What needs to be done - Find the lines below that contain "then" and tally them. Return only the total.

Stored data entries
|---|
/-! ### Start-up (R549 to R555) -/

/-- The slot a pair of images is used from: the active one unless it is rejected; each rejection is logged (R550). -/
def State.bootSlot (s : State) (t : Nat) (f : StageFind) : State × Option Bool :=
  let rej (b : Bool) : Option Nat := if b then f.rejB else f.rejA
  let note (z : State) (b : Bool) (c : Nat) : State := (z.logSev t 1 0x8511 (b2n b) c).cinc Ctr.PWR_IMG_REJECT
  match rej f.active with
  | none => (s, some f.active)
  | some c =>
    let s1 := note s f.active c
    match rej (!f.active) with
    | none => (s1, some (!f.active))
    | some e => (note s1 (!f.active) e, none)
/-- Stage k is complete (R551). (DESIGN CHOICE, log entry 114) -/
def State.stageDone (s : State) (t k : Nat) : State :=
  let n := sat 0xFFFF ((t - s.pwr.began) / ms 1)
  (((s.rset Reg.PWR_BOOT_STAGE k).rset (Reg.PWR_STAGE_MS_V (k - 1)) n).pulse t Reg.PWR_LIVE_STAGE_DONE 0).logSev t 5 0x8510 k n
/-- Stage 2: the Kiosks run, the firmware is verified, K0 takes the lease (R549, R550; 16 R477). (DEDUCED, log entry 80) -/
def stage2 (t : Nat) (f : StageFind) (s : State) : State :=
  let (s1, slot) := (s.domsUp [95, 96]).bootSlot t f
  match slot with
  | none => s1.rsetb Reg.PWR_BOOT_BOOT_FAIL true
  | some b =>
    let s2 : State := { s1.rsetb Reg.PWR_BOOT_FW_SLOT b with pwr := { s1.pwr with advance := f.advance } }
    (leaseGrantEffect t true false s2).stageDone t 2
/-- Stage 3: the stacks are trained, the reservations stand, the library is verified (09 R272, Table UND-3; R550). -/
def stage3 (t : Nat) (f : StageFind) (s : State) : State :=
  let s1 := (List.range 4).foldl (fun z k =>
    ((z.rsetb (Reg.UND_STACK_TRAINED k) true).rset (Reg.UND_STACK_PC_WORKING k) 32).domUp (91 + k)) s
  let (s2, slot) := (s1.undDefaults.undShow t).bootSlot t f
  (match slot with
  | some b => s2.rsetb Reg.PWR_BOOT_LIB_SLOT b
  | none => s2.rsetb Reg.PWR_BOOT_LIB_FAIL true).stageDone t 3
/-- The Avenues pass or are retired, and the slot map is formed (R552). -/
def State.slotMap (s : State) (t : Nat) (bad : List Nat) : State :=
  let fails (a : Nat) : Bool := bad.contains (2 * a) || bad.contains (2 * a + 1) || s.aveState a == 4 || s.rbit (Reg.PWR_DOM_RETIRED (2 * a)) || s.rbit (Reg.PWR_DOM_RETIRED (2 * a + 1))
  let pass := (List.range 36).filter fun a => !fails a
  let s1 := ((List.range 36).filter fails).foldl (fun z a =>
    let z1 := ((z.aveTo a 4 0).rsetb (Reg.AVE_MED_STAT_BAD_HALF0 a) (bad.contains (2 * a))).rsetb (Reg.AVE_MED_STAT_BAD_HALF1 a)
      (bad.contains (2 * a + 1))
    if s.aveState a = 4 then z1 else (z1.logSev t 2 0x8103 a 1).pulse t Reg.AVE_POOL_LIVE_RETIRE 0) s
  let s2 := ((pass.take 32).zipIdx).foldl (fun z p =>
    (((z.rset (Reg.PLZ_SLOT_MAP_PHYS p.2) p.1).rsetb (Reg.PLZ_SLOT_MAP_FENCED p.2) false).aveTo p.1 0 p.2).setAv p.1
      { z.av p.1 with inSince := t }) s1
  let s3 := (pass.drop 32).foldl (fun z a => (z.aveTo a 1 0).setAv a { z.av a with spareSince := t }) s2
  let un := (List.range 32).drop pass.length
  (un.foldl (fun z sl => (z.rsetb (Reg.PLZ_SLOT_MAP_FENCED sl) true).exhaust t sl) s3).poolShow t
/-- Stage 4: SerDes blocks, Avenue halves and port blocks are on (R551). -/
def stage4 (t : Nat) (f : StageFind) (s : State) : State :=
  let s1 := s.domsUp ((List.range 72).filter (fun d => !f.halves.contains d) ++ (List.range 19).map (· + 72) ++ [97, 98])
  ((s1.slotMap t f.halves).stageDone t 4)
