/-! ### The instant and the reach of a command, as claims speak of them -/

/-- The DTS at which a command comes about; none for the commands that set the device count themselves (11 R364 to R366, 19 R542). -/
def instantOf (i : Instr) : Option Nat :=
  match i with
  | .registerWrite t _ _ => some t
  | .statusWrite t _ _ => some t
  | .rcFieldRead t _ => some t
  | .counterLowerWordRead t _ => some t
  | .bar2Read t _ => some t
  | .edgeFifoWrite t _ _ => some t
  | .edgeFifoRead t _ _ => some t
  | .tokenTransfer t _ => some t
  | .paceGateEnd t _ _ _ _ _ => some t
  | .shedRestore t _ _ => some t
  | .calibration t _ _ _ _ => some t
  | .delayCodeApply t _ _ _ _ => some t
  | .calStale t _ _ => some t
  | .calAbsent t _ _ => some t
  | .medianCompare t _ => some t
  | .stallTimeout t _ _ => some t
  | .selfError t _ _ => some t
  | .spareRelease t _ _ _ => some t
  | .fenceFillEnd t _ _ => some t
  | .avenueRepairComplete t _ _ _ => some t
  | .checkpointSeal t => some t
  | .engineDispatch t _ => some t
  | .contextRelease t _ _ _ => some t
  | .stallResume t _ => some t
  | .add t _ _ => some t
  | .sub t _ _ => some t
  | .and t _ _ => some t
  | .or t _ _ => some t
  | .xor t _ _ => some t
  | .shl t _ _ => some t
  | .shr t _ _ => some t
  | .sar t _ _ => some t
  | .mul t _ _ => some t
  | .minu t _ _ => some t
  | .maxu t _ _ => some t
  | .addsu t _ _ => some t
  | .subsu t _ _ => some t
  | .mov t _ _ => some t
  | .not t _ _ => some t
  | .popc t _ _ => some t
  | .clz t _ _ => some t
  | .bswap t _ _ => some t
  | .ldih t _ _ => some t
  | .bext t _ _ => some t
  | .bins t _ _ => some t
  | .cmp t _ _ => some t
  | .pand t _ _ => some t
  | .por t _ _ => some t
  | .pxor t _ _ => some t
  | .pandn t _ _ => some t
  | .pset t _ _ => some t
  | .prdv t _ _ => some t
  | .pwrv t _ _ => some t
  | .br t _ _ => some t
  | .call t _ _ => some t
  | .ret t _ _ => some t
  | .lset t _ _ => some t
  | .loop t _ _ => some t
  | .ld t _ _ => some t
  | .st t _ _ => some t
  | .prm t _ _ => some t
  | .tld t _ _ => some t
  | .tst t _ _ => some t
  | .ohr t _ _ => some t
  | .ohw t _ _ => some t
  | .intgStep t _ _ => some t
  | .intgSeed t _ _ => some t
  | .pmadd t _ _ => some t
  | .push t _ _ => some t
  | .pop t _ _ => some t
  | .pktb t _ _ => some t
  | .pktc t _ _ => some t
  | .pkta t _ _ => some t
  | .qlen t _ _ => some t
  | .evt t _ _ => some t
  | .tset t _ _ => some t
  | .ttst t _ _ => some t
  | .tclr t _ _ => some t
  | .trd t _ _ => some t
  | .srd t _ _ => some t
  | .commit t _ _ _ => some t
  | .waitItem t _ _ => some t
  | .waitRoom t _ _ => some t
  | .nop t _ _ => some t
  | .illegalInstruction t _ => some t
  | .signalDetectChange t _ _ => some t
  | .cdrLockChange t _ _ => some t
  | .losDeclare t _ => some t
  | .losClear t _ => some t
  | .alignmentMarker t _ _ _ _ _ _ => some t
  | .fecCodeword t _ _ _ _ => some t
  | .fecDegWindow t _ => some t
  | .groupFormation t _ => some t
  | .groupFailClear t _ => some t
  | .groupReform t _ => some t
  | .prbsLock t _ => some t
  | .prbsLossOfLock t _ _ => some t
  | .linLanePrbsCfgWrite t _ _ => some t
  | .candidateSighting t _ _ _ _ => some t
  | .frameCheck t _ _ _ _ => some t
  | .dlofDeclare t _ => some t
  | .dlofClear t _ => some t
  | .dlomDeclare t _ => some t
  | .dlomClear t _ => some t
  | .dloomfiDeclare t _ => some t
  | .dloomfiClear t _ => some t
  | .frameReceived t _ => some t
  | .insertionPoint t _ _ _ => some t
  | .fastPathAisEnd t _ => some t
  | .gmpPeriodRx t _ _ _ _ _ _ => some t
  | .gmpUnlockDeclare t _ => some t
  | .gmpUnlockClear t _ => some t
  | .gmpPeriodTx t _ _ => some t
  | .msiChange t _ => some t
  | .clientSignalFail t _ => some t
  | .csfClear t _ => some t
  | .rateWindow t _ _ => some t
  | .cnClampRateOor t _ => some t
  | .flowStarved t _ => some t
  | .epochInstant t => some t
  | .connectionChangeApply t _ _ => some t
  | .moveInstall t _ => some t
  | .moveCutover t _ => some t
  | .moveRetire t _ => some t
  | .moveAbort t _ => some t
  | .selectionChange t _ => some t
  | .mapScrub t _ _ => some t
  | .aonFault t => some t
  | .linkFecLock t _ _ => some t
  | .linkFecLockLoss t _ _ => some t
  | .linkDelineated t _ => some t
  | .delineationLoss t _ => some t
  | .cellTimeout t _ => some t
  | .peerRxDown t _ => some t
  | .negTimeout t _ => some t
  | .holddownEnd t _ => some t
  | .cellReceived t _ _ _ _ => some t
  | .offsetEstimate t _ _ => some t
  | .timeCellStale t _ _ => some t
  | .cellSend t _ _ => some t
  | .timeCellSend t _ _ => some t
  | .linkStateSend t _ => some t
  | .negotiationCellSend t _ => some t
  | .drainEnd t _ => some t
  | .cellPlayout t _ => some t
  | .underpassRead t _ _ _ _ _ _ => some t
  | .underpassWrite t _ _ _ _ => some t
  | .pageRetire t _ _ => some t
  | .pcFail t _ _ => some t
  | .serviceWindow t _ _ => some t
  | .holdoffExpiry t _ => some t
  | .wtrExpiry t _ => some t
  | .fopNrDeclare t _ _ => some t
  | .selectorFrameArrival t _ _ _ _ => some t
  | .descriptorComplete t _ _ _ => some t
  | .pairLock t _ _ => some t
  | .pairLoseAlignment t _ _ => some t
  | .pairBeyond t _ _ _ => some t
  | .pairReturnLocked t _ _ => some t
  | .pairIdle t _ _ => some t
  | .selectorOutput t _ _ => some t
  | .activityWindow t _ _ => some t
  | .frequencyGate t _ _ => some t
  | .referenceDisqualify t _ => some t
  | .referenceQualifying t _ => some t
  | .referenceQualified t _ => some t
  | .driftEvaluation t => some t
  | .dpllNarrow t _ _ => some t
  | .dpllLock t _ _ => some t
  | .dpllPhaseLost t _ _ => some t
  | .ocxoLost t => some t
  | .ppsEdge _ => none
  | .todMessage t _ _ => some t
  | .dp1HostHoldover t => some t
  | .timDp1AdjFreqWrite t w => if w.acc.size = 4 then some t else none
  | .timDp1AdjPhaseWrite _ _ => none
  | .timDtsSnapWrite t _ => some t
  | .timLrefMapWrite t _ _ => some t
  | .hardwarePush t _ _ => some t
  | .xoffMinHoldEnd t _ => some t
  | .popSlotRead t _ _ => some t
  | .hostStallEnd t _ => some t
  | .pushSlotWrite t _ _ => some t
  | .ssFrameReceived t _ _ => some t
  | .ssFrameSend t _ => some t
  | .ssBatchTimeout t _ _ => some t
  | .ssBlockLockChange t _ _ => some t
  | .portFrameStart t _ _ => some t
  | .portFrameComplete t _ _ _ => some t
  | .fsMissing t _ => some t
  | .dropRecordAvailable t _ _ _ _ => some t
  | .ratioOorClear t _ => some t
  | .ratioWindow t _ => some t
  | .go t => some t
  | .startInstant t _ => some t
  | .clkLost t _ => some t
  | .realign t _ => some t
  | .oapCfgWrite t _ _ => some t
  | .oapMaskWrite t _ _ => some t
  | .oapSrcWrite t _ _ => some t
  | .pmSecondEnd t => some t
  | .eventLog t => some t
  | .logbookMirrorWrite t => some t
  | .mirrorBucketRefill t => some t
  | .checkUnitEnd t _ _ => some t
  | .cvuExpGuardWrite t _ _ => some t
  | .cvuFifoGuardWrite t _ _ => some t
  | .testGo t _ => some t
  | .cvuFifoEmptyCmd t _ => some t
  | .cvuCfgWrite t _ _ => some t
  | .cvuTapWrite t _ _ => some t
  | .leaseRenewal t => some t
  | .leaseLapse t => some t
  | .leaseGrant t _ _ => some t
  | .kioskReloadComplete t _ => some t
  | .foreignWrite t _ => some t
  | .heartbeatSend t => some t
  | .mateHeartbeatRecord t _ => some t
  | .heartbeatWindow t => some t
  | .mlpNegotiation t _ _ => some t
  | .renew t _ => some t
  | .release t _ => some t
  | .present t _ => some t
  | .refBad t _ => some t
  | .activeLeaseLapse t => some t
  | .standbyStale t => some t
  | .epochCut t => some t
  | .epochReceived t _ _ _ => some t
  | .cmdPiWrite t _ _ => some t
  | .cplCiWrite t _ _ => some t
  | .hcqCtlWrite t _ _ => some t
  | .hcqBaseWrite t _ _ => some t
  | .sysIrqAckWrite t _ _ => some t
  | .hello t _ _ => some t
  | .versionRange t _ _ _ _ => some t
  | .setDevid t _ _ => some t
  | .setTime t _ _ _ => some t
  | .setTimeEffect _ => none
  | .lineIfCfg t _ _ _ _ _ _ => some t
  | .lineGrpCfg t _ _ _ _ _ _ _ => some t
  | .sysPortCfg t _ _ _ _ _ _ => some t
  | .arcLink t _ _ _ => some t
  | .oduCfg t _ _ => some t
  | .oduRemove t _ _ => some t
  | .oduLck t _ _ _ _ => some t
  | .trailCfg t _ _ _ _ => some t
  | .pmCfg t _ _ _ _ _ => some t
  | .connBatch t _ _ _ _ => some t
  | .move t _ _ _ _ _ => some t
  | .protCmd t _ _ _ => some t
  | .pairRetime t _ _ _ _ => some t
  | .imageLoad t _ _ => some t
  | .bind t _ _ _ => some t
  | .unbind t _ _ => some t
  | .queueCfg t _ _ _ _ _ _ _ _ => some t
  | .qgroupCfg t _ _ _ _ _ => some t
  | .slotClaim t _ _ _ _ _ => some t
  | .oapStart t _ => some t
  | .permitTake t _ _ _ => some t
  | .permitRelease t _ _ _ => some t
  | .telemetryCfg t _ _ _ _ => some t
  | .pairCfg t _ _ _ => some t
  | .reset t _ _ => some t
  | .undefinedOpcode t _ _ => some t
  | .resetBegin t => some t
  | .scrubPageRead t _ => some t
  | .sramScrub t _ _ => some t
  | .thermalSample t _ => some t
  | .thermalTrip _ _ => none
  | .snapshotWrite t _ _ => some t
  | .lbClearComplete t => some t
  | .rotationInstant t => some t
  | .rotationRetry t => some t
  | .telemetryPacket t => some t
  | .domainFault t _ _ => some t
  | .domainReturn t _ => some t
  | .railUndervoltage _ => none
  | .porRelease _ => none
  | .startupStageComplete t _ _ => some t
  | .linkReset t => some t
  | .stackRetrainComplete t _ => some t
  | .conditionedInputTransition t _ _ => some t
  | .stuck t _ => some t
  | .chatterEnd t _ => some t
  | .pwrInCfgWrite t _ _ => some t
  | .porNLow _ => none
  | .last1MsExpiry t _ _ => some t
|---|
Problem solution - 3